## WHAT TO PRODUCE
With both ends included, repeat exactly the lines of the entries below from the one containing "(46_endpoint.md R266) -/" down to the one containing "local bus -/", and no others.

======== INFORMATION SHOWN ========

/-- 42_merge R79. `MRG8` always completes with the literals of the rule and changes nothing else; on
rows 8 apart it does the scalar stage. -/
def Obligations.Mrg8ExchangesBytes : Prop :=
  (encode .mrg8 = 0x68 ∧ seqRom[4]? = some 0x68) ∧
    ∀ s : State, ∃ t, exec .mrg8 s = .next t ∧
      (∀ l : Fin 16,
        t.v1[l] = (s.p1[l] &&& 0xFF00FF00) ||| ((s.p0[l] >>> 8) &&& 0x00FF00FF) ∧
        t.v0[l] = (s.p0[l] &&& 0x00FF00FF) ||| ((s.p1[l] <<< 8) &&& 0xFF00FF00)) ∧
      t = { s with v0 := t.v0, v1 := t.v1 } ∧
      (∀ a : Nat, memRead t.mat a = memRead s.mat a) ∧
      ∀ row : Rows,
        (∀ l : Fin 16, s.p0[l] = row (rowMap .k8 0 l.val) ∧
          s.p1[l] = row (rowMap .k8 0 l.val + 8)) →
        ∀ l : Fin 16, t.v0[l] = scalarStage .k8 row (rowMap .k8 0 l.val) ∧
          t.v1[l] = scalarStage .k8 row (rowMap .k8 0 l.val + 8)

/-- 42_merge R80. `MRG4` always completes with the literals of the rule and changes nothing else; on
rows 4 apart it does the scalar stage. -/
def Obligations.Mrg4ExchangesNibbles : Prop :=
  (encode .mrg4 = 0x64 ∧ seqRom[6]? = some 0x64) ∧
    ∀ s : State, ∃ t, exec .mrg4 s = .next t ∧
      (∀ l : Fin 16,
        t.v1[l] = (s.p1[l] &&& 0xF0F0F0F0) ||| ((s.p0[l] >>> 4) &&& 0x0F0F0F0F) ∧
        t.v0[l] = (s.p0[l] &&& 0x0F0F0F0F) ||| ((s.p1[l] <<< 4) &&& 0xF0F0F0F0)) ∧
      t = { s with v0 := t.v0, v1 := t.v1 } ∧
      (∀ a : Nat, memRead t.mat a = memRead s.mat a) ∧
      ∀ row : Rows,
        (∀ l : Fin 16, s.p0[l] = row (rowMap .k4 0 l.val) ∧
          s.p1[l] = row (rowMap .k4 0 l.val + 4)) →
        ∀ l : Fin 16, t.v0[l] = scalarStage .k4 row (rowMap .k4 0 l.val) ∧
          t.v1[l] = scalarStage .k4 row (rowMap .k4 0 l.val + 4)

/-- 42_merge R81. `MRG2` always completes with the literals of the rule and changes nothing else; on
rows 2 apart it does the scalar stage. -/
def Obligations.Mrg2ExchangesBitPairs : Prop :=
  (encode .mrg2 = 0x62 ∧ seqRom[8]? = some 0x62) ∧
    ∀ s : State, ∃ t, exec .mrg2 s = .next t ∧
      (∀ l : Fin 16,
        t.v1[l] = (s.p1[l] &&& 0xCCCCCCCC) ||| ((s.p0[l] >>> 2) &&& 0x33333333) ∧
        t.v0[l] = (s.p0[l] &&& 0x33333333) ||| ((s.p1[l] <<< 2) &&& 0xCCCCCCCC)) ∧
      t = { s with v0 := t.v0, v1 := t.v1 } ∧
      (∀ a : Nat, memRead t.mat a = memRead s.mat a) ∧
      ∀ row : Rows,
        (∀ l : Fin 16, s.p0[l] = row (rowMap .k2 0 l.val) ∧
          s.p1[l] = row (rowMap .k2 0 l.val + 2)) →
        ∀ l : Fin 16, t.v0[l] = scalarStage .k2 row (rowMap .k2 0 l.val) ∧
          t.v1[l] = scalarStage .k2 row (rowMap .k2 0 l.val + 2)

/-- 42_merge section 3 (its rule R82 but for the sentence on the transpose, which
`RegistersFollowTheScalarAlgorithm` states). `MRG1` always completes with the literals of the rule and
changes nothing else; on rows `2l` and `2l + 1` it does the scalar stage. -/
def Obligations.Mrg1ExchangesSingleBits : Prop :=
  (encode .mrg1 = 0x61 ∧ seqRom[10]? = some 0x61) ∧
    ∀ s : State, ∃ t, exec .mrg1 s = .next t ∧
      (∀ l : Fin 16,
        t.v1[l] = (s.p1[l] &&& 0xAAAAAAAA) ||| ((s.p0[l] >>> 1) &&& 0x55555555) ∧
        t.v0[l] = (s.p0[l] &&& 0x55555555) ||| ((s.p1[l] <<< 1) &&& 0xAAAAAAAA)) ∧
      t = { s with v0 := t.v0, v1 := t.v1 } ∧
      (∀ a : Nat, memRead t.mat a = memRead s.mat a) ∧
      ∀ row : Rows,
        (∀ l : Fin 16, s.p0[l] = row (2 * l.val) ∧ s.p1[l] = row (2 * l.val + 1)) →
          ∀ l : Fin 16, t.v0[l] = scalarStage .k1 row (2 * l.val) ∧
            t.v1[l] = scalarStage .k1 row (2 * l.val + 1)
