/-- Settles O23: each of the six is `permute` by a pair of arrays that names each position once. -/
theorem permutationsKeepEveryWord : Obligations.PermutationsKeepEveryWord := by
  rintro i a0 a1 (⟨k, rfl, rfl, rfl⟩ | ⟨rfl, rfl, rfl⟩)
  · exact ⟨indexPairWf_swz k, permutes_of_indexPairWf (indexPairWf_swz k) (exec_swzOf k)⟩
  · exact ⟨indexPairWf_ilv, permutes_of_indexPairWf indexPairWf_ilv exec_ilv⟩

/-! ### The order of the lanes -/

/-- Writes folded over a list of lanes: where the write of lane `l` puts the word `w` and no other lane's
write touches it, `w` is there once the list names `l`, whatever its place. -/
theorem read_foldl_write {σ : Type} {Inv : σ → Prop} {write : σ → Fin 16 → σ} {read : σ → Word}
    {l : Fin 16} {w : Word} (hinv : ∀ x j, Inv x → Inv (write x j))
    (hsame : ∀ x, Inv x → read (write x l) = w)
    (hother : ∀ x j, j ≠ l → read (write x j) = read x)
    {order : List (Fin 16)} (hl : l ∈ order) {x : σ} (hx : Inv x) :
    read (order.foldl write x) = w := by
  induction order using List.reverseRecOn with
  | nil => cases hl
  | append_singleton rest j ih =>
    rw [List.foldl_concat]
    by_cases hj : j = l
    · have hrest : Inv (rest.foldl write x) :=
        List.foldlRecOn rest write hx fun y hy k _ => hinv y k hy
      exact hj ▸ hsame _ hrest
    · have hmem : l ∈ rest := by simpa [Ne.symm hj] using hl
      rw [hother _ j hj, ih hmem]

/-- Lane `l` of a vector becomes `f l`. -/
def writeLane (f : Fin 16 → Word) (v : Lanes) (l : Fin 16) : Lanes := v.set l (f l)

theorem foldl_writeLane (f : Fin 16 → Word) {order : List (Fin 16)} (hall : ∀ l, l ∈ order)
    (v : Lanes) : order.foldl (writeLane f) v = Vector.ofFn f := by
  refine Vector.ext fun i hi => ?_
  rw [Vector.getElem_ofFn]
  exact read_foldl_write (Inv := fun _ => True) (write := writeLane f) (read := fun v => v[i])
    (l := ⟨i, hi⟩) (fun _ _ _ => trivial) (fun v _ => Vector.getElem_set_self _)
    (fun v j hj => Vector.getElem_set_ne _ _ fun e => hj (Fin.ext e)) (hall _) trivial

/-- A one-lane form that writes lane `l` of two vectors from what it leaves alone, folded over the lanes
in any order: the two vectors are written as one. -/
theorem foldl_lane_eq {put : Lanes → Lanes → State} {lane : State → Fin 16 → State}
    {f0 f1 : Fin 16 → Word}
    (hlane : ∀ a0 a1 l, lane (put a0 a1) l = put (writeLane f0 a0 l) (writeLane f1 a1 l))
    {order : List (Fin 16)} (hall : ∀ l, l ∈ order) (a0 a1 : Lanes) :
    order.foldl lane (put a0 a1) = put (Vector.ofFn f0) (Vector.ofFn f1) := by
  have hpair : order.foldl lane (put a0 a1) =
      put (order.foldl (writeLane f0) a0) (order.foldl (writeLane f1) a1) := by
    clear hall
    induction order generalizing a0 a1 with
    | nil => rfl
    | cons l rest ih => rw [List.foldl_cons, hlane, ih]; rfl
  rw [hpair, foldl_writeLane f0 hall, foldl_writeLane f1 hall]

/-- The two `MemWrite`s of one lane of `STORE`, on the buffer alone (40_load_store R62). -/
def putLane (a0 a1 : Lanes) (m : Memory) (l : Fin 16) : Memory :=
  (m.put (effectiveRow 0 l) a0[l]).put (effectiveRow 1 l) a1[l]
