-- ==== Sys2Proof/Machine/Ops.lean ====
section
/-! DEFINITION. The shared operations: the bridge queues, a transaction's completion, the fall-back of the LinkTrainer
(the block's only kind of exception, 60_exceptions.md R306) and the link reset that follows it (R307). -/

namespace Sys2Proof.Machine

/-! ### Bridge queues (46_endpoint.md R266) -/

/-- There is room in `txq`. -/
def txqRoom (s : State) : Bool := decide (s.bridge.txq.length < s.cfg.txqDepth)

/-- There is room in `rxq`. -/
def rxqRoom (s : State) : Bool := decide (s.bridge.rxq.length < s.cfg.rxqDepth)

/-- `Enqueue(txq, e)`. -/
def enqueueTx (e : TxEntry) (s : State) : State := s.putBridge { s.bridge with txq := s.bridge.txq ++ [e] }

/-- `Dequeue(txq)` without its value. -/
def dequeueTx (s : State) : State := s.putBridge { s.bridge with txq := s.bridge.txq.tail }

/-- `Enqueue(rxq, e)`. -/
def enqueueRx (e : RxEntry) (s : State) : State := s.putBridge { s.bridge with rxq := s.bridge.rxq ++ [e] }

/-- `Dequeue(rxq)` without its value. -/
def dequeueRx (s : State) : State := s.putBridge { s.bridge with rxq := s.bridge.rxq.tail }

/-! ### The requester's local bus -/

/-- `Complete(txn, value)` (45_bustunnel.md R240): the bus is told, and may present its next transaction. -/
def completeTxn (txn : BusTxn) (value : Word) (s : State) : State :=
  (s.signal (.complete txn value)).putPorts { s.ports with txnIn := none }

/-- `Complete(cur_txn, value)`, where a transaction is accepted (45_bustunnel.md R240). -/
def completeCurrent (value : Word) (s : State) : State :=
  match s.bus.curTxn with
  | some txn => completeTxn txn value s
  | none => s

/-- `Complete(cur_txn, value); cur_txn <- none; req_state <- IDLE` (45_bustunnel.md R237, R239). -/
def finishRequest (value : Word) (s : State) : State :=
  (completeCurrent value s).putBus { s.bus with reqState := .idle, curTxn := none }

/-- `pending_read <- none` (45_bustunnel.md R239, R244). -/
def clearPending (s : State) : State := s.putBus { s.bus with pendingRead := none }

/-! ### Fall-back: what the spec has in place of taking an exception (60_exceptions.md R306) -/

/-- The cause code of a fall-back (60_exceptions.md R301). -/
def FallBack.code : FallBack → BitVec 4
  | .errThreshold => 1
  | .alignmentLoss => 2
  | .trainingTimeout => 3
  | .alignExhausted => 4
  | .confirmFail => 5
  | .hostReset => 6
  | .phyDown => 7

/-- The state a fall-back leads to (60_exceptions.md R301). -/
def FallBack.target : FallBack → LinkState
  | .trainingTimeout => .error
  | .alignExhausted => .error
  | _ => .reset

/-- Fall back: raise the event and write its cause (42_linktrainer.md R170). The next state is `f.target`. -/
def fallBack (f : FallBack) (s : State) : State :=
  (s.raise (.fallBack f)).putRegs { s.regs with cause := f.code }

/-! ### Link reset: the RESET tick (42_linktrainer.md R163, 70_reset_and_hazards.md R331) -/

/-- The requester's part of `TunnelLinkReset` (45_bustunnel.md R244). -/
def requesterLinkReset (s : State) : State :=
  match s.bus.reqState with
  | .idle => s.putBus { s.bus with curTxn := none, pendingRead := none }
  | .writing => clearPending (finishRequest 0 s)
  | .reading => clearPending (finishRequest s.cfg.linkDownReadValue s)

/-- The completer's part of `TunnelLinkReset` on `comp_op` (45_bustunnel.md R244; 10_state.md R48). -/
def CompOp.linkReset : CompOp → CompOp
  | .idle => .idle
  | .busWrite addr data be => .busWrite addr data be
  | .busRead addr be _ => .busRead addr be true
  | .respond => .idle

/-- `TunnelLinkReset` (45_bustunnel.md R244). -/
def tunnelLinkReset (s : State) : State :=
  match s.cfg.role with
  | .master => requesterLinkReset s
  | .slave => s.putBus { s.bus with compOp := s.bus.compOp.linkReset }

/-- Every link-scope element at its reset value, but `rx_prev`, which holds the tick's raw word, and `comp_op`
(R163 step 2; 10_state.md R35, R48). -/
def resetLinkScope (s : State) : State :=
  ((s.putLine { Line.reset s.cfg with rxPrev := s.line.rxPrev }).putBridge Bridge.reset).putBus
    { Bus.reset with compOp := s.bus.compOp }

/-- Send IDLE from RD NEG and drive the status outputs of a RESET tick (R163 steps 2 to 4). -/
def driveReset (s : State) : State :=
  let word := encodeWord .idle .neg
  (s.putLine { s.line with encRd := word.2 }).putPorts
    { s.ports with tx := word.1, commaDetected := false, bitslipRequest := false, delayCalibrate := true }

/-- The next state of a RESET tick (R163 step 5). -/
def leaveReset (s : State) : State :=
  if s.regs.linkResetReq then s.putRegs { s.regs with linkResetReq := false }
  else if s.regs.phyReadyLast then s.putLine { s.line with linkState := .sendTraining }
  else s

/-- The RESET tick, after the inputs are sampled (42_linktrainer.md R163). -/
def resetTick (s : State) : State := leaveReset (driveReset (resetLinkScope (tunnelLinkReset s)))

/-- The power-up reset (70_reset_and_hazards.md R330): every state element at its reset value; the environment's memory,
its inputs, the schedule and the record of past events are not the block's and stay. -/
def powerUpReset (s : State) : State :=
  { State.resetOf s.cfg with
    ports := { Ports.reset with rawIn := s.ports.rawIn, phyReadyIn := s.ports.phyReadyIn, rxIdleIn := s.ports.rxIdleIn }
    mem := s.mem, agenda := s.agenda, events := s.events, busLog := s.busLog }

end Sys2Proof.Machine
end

========

## RESPONSE AREA
/-! ### Bridge queues (46_endpoint.md R266) -/

/-- There is room in `txq`. -/
def txqRoom (s : State) : Bool := decide (s.bridge.txq.length < s.cfg.txqDepth)

/-- There is room in `rxq`. -/
def rxqRoom (s : State) : Bool := decide (s.bridge.rxq.length < s.cfg.rxqDepth)

/-- `Enqueue(txq, e)`. -/
def enqueueTx (e : TxEntry) (s : State) : State := s.putBridge { s.bridge with txq := s.bridge.txq ++ [e] }

/-- `Dequeue(txq)` without its value. -/
def dequeueTx (s : State) : State := s.putBridge { s.bridge with txq := s.bridge.txq.tail }

/-- `Enqueue(rxq, e)`. -/
def enqueueRx (e : RxEntry) (s : State) : State := s.putBridge { s.bridge with rxq := s.bridge.rxq ++ [e] }

/-- `Dequeue(rxq)` without its value. -/
def dequeueRx (s : State) : State := s.putBridge { s.bridge with rxq := s.bridge.rxq.tail }

/-! ### The requester's local bus -/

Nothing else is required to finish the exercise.